Ответ на его вопрос прозвучал из уст Иака.
— Это сутуту, — как ни в чем не бывало пояснил тот. — Муха, наверное, укусить несколько дни назад и оставлять личинка, и личинка расти много.
— А как мы ее вытащим? — спросил я, заметив, что мерзкая личинка стала пятиться в глубину опухоли. — Наверное, нужно сделать более глубокий надрез.
— Об этом не может быть и речи! — воскликнул, приходя в ужас, профессор.
— Это не нужно, — сказал туземец со снисходительной улыбкой. — Сутуту любить музыка.
Под нашими любопытными взглядами Иак поднял с земли какой-то прутик и, взяв у меня нож, заострил им кончик прутика так, что тот стал похож на острие иглы. Подойдя затем к профессору, крутившемуся то в одну, то в другую сторону в безуспешных попытках взглянуть на свою спину, он начал делать то, чего мы в данной ситуации от него аж никак не ожидали, — он начал свистеть.
Мы вдвоем с Кассандрой с недоумевающим видом переглянулись, увидев, что туземец насвистывает засевшей в спине профессора личинке какую-то мелодию, — так, как это делает понравившейся ему самке щегол-самец.
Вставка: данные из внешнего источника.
-- ==== Sys2Proof/Machine/ObjectCmds.lean ====
section
/-! DEFINITION. Commands that name a dictionary object with behaviour of its own, and the ends of what they start (R41, R64, R87, R148,
R202-R205, R224-R237, R283, R298). -/

namespace Sys2Proof.Machine

/-! ### Write-once values and the persistent image -/

/-- WONCE_WRITE (R202). -/
def execWonceWrite (d : Door) (index sub : Nat) (value : List Byte) (s : State) : Host.Outcome State Fault Refusal :=
  .next (if ((findObj index sub).map (·.acc)) = some .wonce then s.writeVia d index sub value else s)

/-- A write-once value is in flash: it takes effect, and its reply is sent (R205). -/
def execWonceStoreDone (index sub : Nat) (s : State) : Host.Outcome State Fault Refusal :=
  .next (if ((findObj index sub).map (·.acc)) = some .wonce then
      s.storeDone index sub
    else s)

/-- DICT_OBJECT_WRITE (R197). -/
def execDictObjectWrite (d : Door) (index sub : Nat) (value : List Byte) (s : State) : Host.Outcome State Fault Refusal :=
  .next (s.writeVia d index sub value)

/-- PERSIST_STORE_START (R203). -/
def execPersistStoreStart (s : State) : Host.Outcome State Fault Refusal :=
  .next (if s.run.dictServed ∧ s.dict.storePending ∧ !s.dict.storeRunning then s.startStore else s)

/-- PERSIST_STORE_DONE: a store that was asked for meanwhile starts (R203). -/
def execPersistStoreDone (s : State) : Host.Outcome State Fault Refusal :=
  .next (if s.dict.storeRunning then (if s.dict.storeQueued then s.endStore.startStore else s.endStore) else s)

/-- PERSIST_SYNC (R203). -/
def execPersistSync (d : Door) (value : Nat) (s : State) : Host.Outcome State Fault Refusal := .next (s.writeNum d 0x1280 8 1 value)

/-! ### Memory -/

/-- EXTENT_RELEASE (R41). -/
def execExtentRelease (d : Door) (handle : Nat) (s : State) : Host.Outcome State Fault Refusal := .next (s.writeNum d 0x2400 1 4 handle)

/-- The moves and legs of a released extent have finished: its pages are UNWRITTEN and its record is cleared (R41). -/
def State.releaseEnds (s : State) (h : Nat) : State :=
  if s.map.releases.contains h ∧ (upto 32).all fun i => s.pageFree (h * 32 + i) then
    let s1 := (upto 32).foldl (fun s i => (s.clearPage (h * 32 + i)).vaultRelease (h * 32 + i)) s
    { s1 with map := { s1.map with releases := s1.map.releases.filter (· != h) } }
  else s

def execExtentReleaseDone (handle : Nat) (s : State) : Host.Outcome State Fault Refusal := .next (s.releaseEnds handle).onward

/-- PROVISION_RATIO (R35, R298). -/
def execProvisionRatio (d : Door) (value : Nat) (s : State) : Host.Outcome State Fault Refusal := .next (s.writeNum d 0x2000 1 2 value)

/-- VAULT_KEY (R87). -/
def execVaultKey (d : Door) (region : Nat) (key : List Byte) (s : State) : Host.Outcome State Fault Refusal :=
  .next (if region < 64 then s.writeVia d (0x1810 + region) 1 key else s)

/-- CB_RETIRE (R64). -/
def execCbRetire (d : Door) (region slot : Nat) (s : State) : Host.Outcome State Fault Refusal :=
  .next (if region < 64 then s.writeNum d (0x5100 + region) 0x0B 1 slot else s)

/-- REGION_BIB (R133). -/
def execRegionBib (d : Door) (region b : Nat) (s : State) : Host.Outcome State Fault Refusal :=
  .next (if region < 64 then s.writeNum d (0x2100 + region) 8 1 b else s)

/-- WINDOW_LOG2 (R172). -/
def execWindowLog2 (d : Door) (p value : Nat) (s : State) : Host.Outcome State Fault Refusal :=
  .next (if p < 4 then s.writeNum d (0x2200 + p) 1 1 value else s)

/-! ### Run state -/

/-- RUN_REQUEST value 1 (R224). -/
def execRunRequestPause (d : Door) (s : State) : Host.Outcome State Fault Refusal := .next (s.writeNum d 0x1200 3 1 1)

/-- RUN_REQUEST value 3 (R224). -/
def execRunRequestPauseForced (d : Door) (s : State) : Host.Outcome State Fault Refusal := .next (s.writeNum d 0x1200 3 1 3)

/-- RUN_REQUEST value 2 (R224). -/
def execRunRequestGo (d : Door) (s : State) : Host.Outcome State Fault Refusal := .next (s.writeNum d 0x1200 3 1 2)

/-- SOFT_RESET 0x10 + core (R225). -/
def execSoftResetCore (d : Door) (core : Nat) (s : State) : Host.Outcome State Fault Refusal :=
  .next (if core < 16 then s.writeNum d 0x1200 2 1 (0x10 + core) else s)

/-- SOFT_RESET 0x20 + p (R225). -/
def execSoftResetPort (d : Door) (p : Nat) (s : State) : Host.Outcome State Fault Refusal :=
  .next (if p < 16 then s.writeNum d 0x1200 2 1 (0x20 + p) else s)

/-- SOFT_RESET 0x30 (R225). -/
def execSoftResetDevice (d : Door) (s : State) : Host.Outcome State Fault Refusal := .next (s.writeNum d 0x1200 2 1 0x30)

/-- SOFT_RESET 0x31 (R225). -/
def execSoftResetDeviceForced (d : Door) (s : State) : Host.Outcome State Fault Refusal := .next (s.writeNum d 0x1200 2 1 0x31)

/-- PORT_RELEASE through a door, or through the RELEASE bit of the DVSEC of link A (R189). -/
def execPortRelease (p : Nat) (via : Option Door) (s : State) : Host.Outcome State Fault Refusal :=
  .next (match via with
    | some d => if p < 4 then s.writeNum d (0x3040 + 0x100 * p) 1 1 1 else s
    | none => s.viaConfig p .a fun x => x.askRelease p)

/-! ### Events, telemetry, the probe -/

/-- EVT_ACK (R227). -/
def execEvtAck (d : Door) (value : Nat) (s : State) : Host.Outcome State Fault Refusal := .next (s.writeNum d 0x1300 6 4 value)

/-- TELEMETRY_CLEAR (R236). -/
def execTelemetryClear (d : Door) (value : Nat) (s : State) : Host.Outcome State Fault Refusal := .next (s.writeNum d 0x1310 0x11 1 value)

/-- BIB_MON_CLEAR (R236). -/
def execBibMonClear (d : Door) (b value : Nat) (s : State) : Host.Outcome State Fault Refusal :=
  .next (if b < 16 then s.writeNum d (0x7040 + b) 0x0A 1 value else s)

/-- PROBE_PAGE (R228). -/
def execProbePage (d : Door) (lpn : Nat) (s : State) : Host.Outcome State Fault Refusal := .next (s.writeNum d 0x1330 1 4 lpn)

/-- PROBE_WINDOW (R228). -/
def execProbeWindow (d : Door) (value : Nat) (s : State) : Host.Outcome State Fault Refusal := .next (s.writeNum d 0x1330 2 4 value)

/-! ### Security, firmware, policy -/

/-- SESSION_KEY_k (R217). -/
def execSessionKey (d : Door) (slot : Nat) (key : List Byte) (s : State) : Host.Outcome State Fault Refusal :=
  .next (if slot < 4 then s.writeVia d 0x1800 (slot + 1) key else s)

/-- INFIELD_TRUST (R217). -/
def execInfieldTrust (d : Door) (value : Nat) (s : State) : Host.Outcome State Fault Refusal := .next (s.writeNum d 0x1800 6 1 value)

/-- AZMOR_UPDATE: the LAST segment has arrived (R229). -/
def execAzmorUpdate (d : Door) (image : List Byte) (s : State) : Host.Outcome State Fault Refusal := .next (s.writeVia d 0x8000 3 image)

/-- The image is in the bank not in use (R229). -/
def execAzmorImageStored (s : State) : Host.Outcome State Fault Refusal :=
  .next (s.storeDone 0x8000 3)

/-- POLICY_IMAGE: the LAST segment has arrived (R230, R253). -/
def execPolicyImage (d : Door) (image : List Byte) (s : State) : Host.Outcome State Fault Refusal := .next (s.writeVia d 0x8040 1 image)

/-- The module is stored (R205). -/
def execPolicyImageStored (s : State) : Host.Outcome State Fault Refusal :=
  .next (s.storeDone 0x8040 1).onward

/-- POLICY_ENABLE (R254). -/
def execPolicyEnable (d : Door) (value : Nat) (s : State) : Host.Outcome State Fault Refusal := .next (s.writeNum d 0x8040 3 1 value)

/-! ### Test -/

/-- LAP_RUN (R233). -/
def execLapRun (d : Door) (engine : Nat) (s : State) : Host.Outcome State Fault Refusal := .next (s.writeNum d 0xA000 3 1 engine)

/-- TRACK_UNLOCK (R234). -/
def execTrackUnlock (d : Door) (value : List Byte) (s : State) : Host.Outcome State Fault Refusal := .next (s.writeVia d 0xA100 1 value)

/-- TRACK_LOCK (R234). -/
def execTrackLock (d : Door) (value : Nat) (s : State) : Host.Outcome State Fault Refusal := .next (s.writeNum d 0xA100 4 1 value)

/-- TRACK_GROUP (R284). -/
def execTrackGroup (d : Door) (value : Nat) (s : State) : Host.Outcome State Fault Refusal := .next (s.writeNum d 0xA100 3 1 value)

/-- INJECT_ARM (R235, R283). -/
def execInjectArm (d : Door) (value : Nat) (s : State) : Host.Outcome State Fault Refusal := .next (s.writeNum d 0xA200 3 1 value)

/-! ### Tiers -/

/-- CHAN_MAP_OUT (R153). -/
def execChanMapOut (d : Door) (c value : Nat) (s : State) : Host.Outcome State Fault Refusal :=
  .next (if c < 16 then s.writeNum d (0x4000 + 0x10 * c) 8 1 value else s)

/-- STACK_PC_MAP_OUT (R163). -/
def execStackPcMapOut (d : Door) (st pc : Nat) (s : State) : Host.Outcome State Fault Refusal :=
  .next (if st < 8 then s.writeNum d (0x4800 + 0x10 * st) 7 1 pc else s)

/-- CHAN_SR_POLICY (R145). -/
def execChanSrPolicy (d : Door) (c value : Nat) (s : State) : Host.Outcome State Fault Refusal :=
  .next (if c < 16 then s.writeNum d (0x4000 + 0x10 * c) 4 1 value else s)

/-- TRN_RUN (R148, Table 7.5). -/
def execTrnRun (d : Door) (c value : Nat) (s : State) : Host.Outcome State Fault Refusal :=
  .next (if c < 16 then s.writeNum d (0x4003 + 0x10 * c) 9 1 value else s)

/-- A sweep is done: its error counts and pass map as measured (Table 7.5). -/
def execTrnSweepDone (c : Nat) (errors passMap : List Byte) (s : State) : Host.Outcome State Fault Refusal :=
  .next (if c < 16 ∧ (s.chan c).trnStatus = 1 then
      ((s.modChan c fun x => { x with trnStatus := 2 }).setBlob (0x4003 + 0x10 * c) 0x0B (slice errors 0 160)).setBlob
        (0x4004 + 0x10 * c) 2 (slice passMap 0 2560)
    else s)

end Sys2Proof.Machine
end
Однако затем прямо на наших глазах произошло нечто невероятное: личинка высунула из раны сначала голову, а затем и вообще частично вылезла и стала двигаться подобно змее, загипнотизированной флейтой факира. Я не мог поверить своим глазам. Это был один из тех случаев, рассказывать про которые бесполезно, потому что все равно скажут, что ты привираешь, — как бы ты ни клялся, что говоришь правду.